Jessica Hynes makes her directorial debut with The Fight, and it’s a drama well worth seeking out.

 

Certificate: 12A
Director: Jessica Hynes
Cast: Jessica Hynes, Russell Brand, Anita Dobson, Christopher Fairbank, Sennia Nanua, Rhona Mitra, Shaun Parkes
Release date: Out now
Reviewer: Amanda Keats

Jessica Hynes wrote, directed and stars in this family drama all about the cycle of abuse and bullying. Set in a small coastal English town, The Fight is the story of Tina (Hynes), a woman juggling the demands of work and family, when she learns that her daughter Emma (The Girl With All the Gifts’ Sennia Nanua) is being bullied at school. Her daughter’s bully also happens to be the daughter of someone from Tina’s own school days, bringing back some painful memories for her as she fights with her husband about the best way to help their daughter.

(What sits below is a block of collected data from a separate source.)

-- ==== Sys2Proof/Laws/State.lean ====
section
/-! SUPPORT. What each named update of the state does to each field, true by definition. -/

namespace Sys2Proof.Machine

section respond
variable (s : State) (regs : Regs) (dout : List Byte) (extra : Option CmdWord)

@[simp] theorem respond_regs : (s.respond regs dout extra).regs = regs := rfl
@[simp] theorem respond_requests : (s.respond regs dout extra).requests = s.requests := rfl
@[simp] theorem respond_din : (s.respond regs dout extra).din = [] := rfl
@[simp] theorem respond_responses :
    (s.respond regs dout extra).responses = s.responses ++ [⟨okWord, dout, extra⟩] := rfl

end respond

section raise
variable (s : State) (e : Err)

@[simp] theorem raise_regs : (s.raise e).regs = s.regs := rfl
@[simp] theorem raise_requests : (s.raise e).requests = s.requests := rfl
@[simp] theorem raise_responses : (s.raise e).responses = s.responses ++ [⟨e.word, [], none⟩] := rfl
@[simp] theorem raise_din_invalidCommand : (s.raise .invalidCommand).din = s.din := rfl
theorem raise_din (h : e ≠ .invalidCommand) : (s.raise e).din = [] := by simp [State.raise, h]

end raise

section rewind
variable (r : Regs)

@[simp] theorem rewind_valid : (rewind r).valid = r.valid := rfl
@[simp] theorem rewind_mode : (rewind r).mode = r.mode := rfl
@[simp] theorem rewind_nk : (rewind r).nk = r.nk := rfl
@[simp] theorem rewind_ek : (rewind r).ek = r.ek := rfl
@[simp] theorem rewind_dk : (rewind r).dk = r.dk := rfl
@[simp] theorem rewind_iv0 : (rewind r).iv0 = r.iv0 := rfl
@[simp] theorem rewind_chain : (rewind r).chain = r.iv0 := rfl
@[simp] theorem rewind_ks : (rewind r).ks = Block.zero := rfl
@[simp] theorem rewind_pos : (rewind r).pos = 16 := rfl

end rewind

section newSession
variable (m : Mode) (k : KeyWords) (key : List Byte) (iv : Block)

@[simp] theorem newSession_valid : (newSession m k key iv).valid = true := rfl
@[simp] theorem newSession_mode : (newSession m k key iv).mode = m := rfl
@[simp] theorem newSession_nk : (newSession m k key iv).nk = k := rfl
@[simp] theorem newSession_ek : (newSession m k key iv).ek = expandKey k key := rfl
@[simp] theorem newSession_dk : (newSession m k key iv).dk = invSchedule k (expandKey k key) := rfl
@[simp] theorem newSession_iv0 : (newSession m k key iv).iv0 = if m = .ecb then Block.zero else iv := rfl
@[simp] theorem newSession_chain : (newSession m k key iv).chain = if m = .ecb then Block.zero else iv := rfl
@[simp] theorem newSession_ks : (newSession m k key iv).ks = Block.zero := rfl
@[simp] theorem newSession_pos : (newSession m k key iv).pos = 16 := rfl

end newSession

/-- `ZEROIZE` leaves the registers of the power-on reset. -/
theorem cleared_eq_powerOn : cleared = Regs.powerOn := by
  have h : Schedule.ofWords [] = Schedule.zero := by
    ext i hi : 1
    simp [Schedule.ofWords, Schedule.zero]
  simp [cleared, Regs.powerOn, h]

/-- No error has the status word of success (30_encoding.md R91). -/
@[simp] theorem word_ne_ok (e : Err) : e.word ≠ okWord := by cases e <;> decide

/-- Different errors have different status words (30_encoding.md R91). -/
theorem word_injective {e e' : Err} (h : e.word = e'.word) : e = e' := by
  cases e <;> cases e' <;> first | rfl | (exact absurd h (by decide))

end Sys2Proof.Machine
end

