-- ==== Sys2Proof/Tests/Slice0.lean ====
section
/-! SUPPORT. Tests. Every expected value is the spec's own (95_test_vectors.md, or the section named), none is this model's.
Then one witness for every statement that has hypotheses: a concrete state and operands that meet them together. -/

open Sys2Proof Sys2Proof.Machine

namespace Sys2Proof.Tests

/-! ## WellFormed: a field that does not fit its bits is refused -/

theorem test_wf_accepts : (Instr.init 15 255 255).wf = true ∧ (Instr.enc 16777215).wf = true ∧ Instr.rdstat.wf = true := by
  decide
theorem test_wf_init_mode : (Instr.init 16 16 0).wf = false := by decide
theorem test_wf_init_klen : (Instr.init 0 256 0).wf = false := by decide
theorem test_wf_init_ivlen : (Instr.init 0 16 256).wf = false := by decide
theorem test_wf_enc_len : (Instr.enc 16777216).wf = false := by decide
theorem test_wf_dec_len : (Instr.dec 16777216).wf = false := by decide

/-! ## Decode: words written out bit by bit from 30_encoding.md R82 to R84, and from 95_test_vectors.md section 6 -/

theorem test_decode_init : decode 0b0001_0100_00011000_00010000_00000000 = .ok (.init 4 24 16) := by decide
theorem test_decode_init_every_field : decode 0b0001_1111_10101010_01010101_00000000 = .ok (.init 15 170 85) := by decide
theorem test_decode_enc : decode 0b0010_0000_000000010000001000000011 = .ok (.enc 0x010203) := by decide
theorem test_decode_dec : decode 0b0011_0000_111111111111111111111111 = .ok (.dec 0xFFFFFF) := by decide
theorem test_decode_reset : decode 0b0100_0000000000000000000000000000 = .ok .reset := by decide
theorem test_decode_zeroize : decode 0b0101_0000000000000000000000000000 = .ok .zeroize := by decide
theorem test_decode_rdstat : decode 0b0110_0000000000000000000000000000 = .ok .rdstat := by decide
theorem test_decode_reserved_opcodes :
    decode 0x00000000 = .error .reservedOpcode ∧ decode 0x70000000 = .error .reservedOpcode ∧
    decode 0x80000000 = .error .reservedOpcode ∧ decode 0xFFFFFFFF = .error .reservedOpcode := by decide
theorem test_decode_reserved_bits :
    decode 0x11101001 = .error .reservedBits ∧ decode 0x21000010 = .error .reservedBits ∧
    decode 0x2FFFFFFF = .error .reservedBits ∧ decode 0x40000001 = .error .reservedBits ∧
    decode 0x50000100 = .error .reservedBits ∧ decode 0x68000000 = .error .reservedBits := by decide
theorem test_encode : encode (.init 2 24 16) = 0x12181000 ∧ encode (.dec 64) = 0x30000040 := by decide
theorem test_decodeTableWord :
    decodeTableWord 32 0x6000_0000 = some .rdstat ∧ decodeTableWord 32 0x6000_0001 = none := by decide

/-! ## Arithmetic and tables (95_test_vectors.md section 2) -/

theorem test_gmul : gmul 0x57 0x13 = 0xfe ∧ gmul 0x53 0xca = 0x01 ∧ gmul 0xff 0xff = 0x13 ∧ xtime 0xff = 0xe5 := by decide
theorem test_sbox : sbox 0xca = 0x74 ∧ sbox 0x10 = 0xca ∧ sbox 0xff = 0x16 ∧ invSbox 0xed = 0x53 ∧ invSbox 0xff = 0x7d := by
  decide
theorem test_mixColumn : mixColumn ⟨0xdb, 0x13, 0x53, 0x45⟩ = ⟨0x8e, 0x4d, 0xa1, 0xbc⟩ := by decide +kernel
theorem test_invMixColumn : invMixColumn ⟨0x8e, 0x4d, 0xa1, 0xbc⟩ = ⟨0xdb, 0x13, 0x53, 0x45⟩ := by decide +kernel
theorem test_mixColumns :
    mixColumns (blk128 0x6353e08c0960e104cd70b751bacad0e7) = blk128 0x5f72641557f5bc92f7be3b291db9f91a := by decide +kernel

/-! ## Key scheduler (95_test_vectors.md sections 3.2, 3.3) -/

theorem test_expandKey_192 :
    (expandKey .k6 (bytesBE 24 exampleKey192)).roundKey 12 = blk128 0xe98ba06f448c773c8ecc720401002202 := by decide +kernel
theorem test_expandKey_256_sub_step :
    (expandKey .k8 (bytesBE 32 exampleKey256)).word 12 = ⟨0xa8, 0xb0, 0x9c, 0x1a⟩ := by decide +kernel

/-! ## One step of each command, on small states -/

/-- A session of each mode, with a 16-byte zero key and a zero IV. -/
def session (m : Mode) : Regs := newSession m .k4 (List.replicate 16 0) Block.zero

/-- An engine with such a session and a payload offered. -/
def active (m : Mode) (payload : List Byte) : State := { State.offered payload with regs := session m }

/-- The engine after power-on reset, with one request of a word and `n` zero bytes. -/
def offers (w : CmdWord) (n : Nat) : State := { State.reset with requests := [⟨w, List.replicate n 0⟩] }

/-- The last response of an outcome. -/
def lastAnswer : Host.Outcome State Fault Refusal → Option Response
  | .next t => t.responses.getLast?
  | .fault _ => none
  | .refused _ => none

/-- The registers after an outcome. -/
def regsAfter : Host.Outcome State Fault Refusal → Option Regs
  | .next t => some t.regs
  | .fault _ => none
  | .refused _ => none

/-- Program 4, step 13: ECB with a 7-byte IV, which is ignored. -/
theorem test_init : (regsAfter (step (offers 0x10100700 23))).map
      (fun r => (r.status, r.ek.word 4, r.ek.roundKey 10, r.ek.word 44)) =
    some (0x00001041, ⟨0x62, 0x63, 0x63, 0x63⟩, blk128 0xb4ef5bcb3e92e21123e951cf6f8f188e, Word.zero) := by decide +kernel

/-- Section 6: the bad key length outranks the bad mode; a bad mode outranks a missing IV; a 15-byte IV; each leaves the
registers. -/
theorem test_init_errors :
    lastAnswer (step (offers 0x190F0000 15)) = some ⟨1, [], none⟩ ∧
    lastAnswer (step (offers 0x1F200000 32)) = some ⟨2, [], none⟩ ∧
    lastAnswer (step (offers 0x11100F00 31)) = some ⟨3, [], none⟩ ∧
    regsAfter (step (offers 0x11100F00 31)) = some Regs.powerOn := by decide +kernel

/-- Program 4, step 15: ECB of a zero block under a zero key. Section 6: no session outranks misalignment; 17 bytes in CBC. -/
theorem test_enc :
    lastAnswer (exec (.enc 16) (active .ecb (List.replicate 16 0))) =
      some ⟨0, bytesBE 16 0x66e94bd4ef8a2c3b884cfa59ca342b2e, none⟩ ∧
    lastAnswer (exec (.enc 17) (State.offered (List.replicate 17 0))) = some ⟨5, [], none⟩ ∧
    lastAnswer (exec (.enc 17) (active .cbc (List.replicate 17 0))) = some ⟨4, [], none⟩ := by decide +kernel

/-- Section 5.3, CBC direction switch: `DEC C1` right after `ENC P1` gives `P1 xor IV xor C1`, and `CHAIN` stays `C1`. -/
theorem test_dec : (fun o => (lastAnswer o, (regsAfter o).map (·.chain)))
      (exec (.dec 16)
        { State.offered (bytesBE 16 0x7649abac8119b246cee98e9b12e9197d) with
          regs := { newSession .cbc .k4 (bytesBE 16 exampleKey128) (blk128 exampleIV) with
            chain := blk128 0x7649abac8119b246cee98e9b12e9197d } }) =
    (some ⟨0, bytesBE 16 0x1d89174dab5c2bd72fddfa816d770058, none⟩, some (blk128 0x7649abac8119b246cee98e9b12e9197d)) := by
  decide +kernel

In an attempt to conquer the demons of her past, Tina picks up boxing gloves at a local gym. But this is not a British take on Rocky. The gloves are there partly to make her better able to defend herself, but also so that she can learn that perhaps fighting is not always the best way to deal with a bully. But life’s challenges won’t be that easy to overcome for Tina, what with her parents getting her involved in their fights, hardly having the time to see her own husband, and the general demands of three children and her job.

The Fight has a sort of Mike Leigh feel to it, with an honest and everyday tone that still carries great emotional weight. It’s all very real and believable, rooted as it is in the lives of these characters, their relationships with each other and their backstories. There’s nothing showy here. It’s just people, dealing with other people the only way they know how. You see many of them stuck in the behaviours of their past while wondering if perhaps there is a better way to break that cycle of rinse and repeat.

Nothing about The Fight feels neat and tidy, and it’s all the stronger for it. The assembled cast work well too with this very particular type of film. Everyone puts in a performance that is subtle and honest, and just as powerful for how very underplayed it all is. Christopher Fairbank, in particular, is remarkable as Tina’s dad Frank, bringing an extra layer of depth to an already complex and beautifully written role.

It’s superb work from Hynes, both in her powerful central performance and as a first-time director. I very much look forward to seeing what she does next.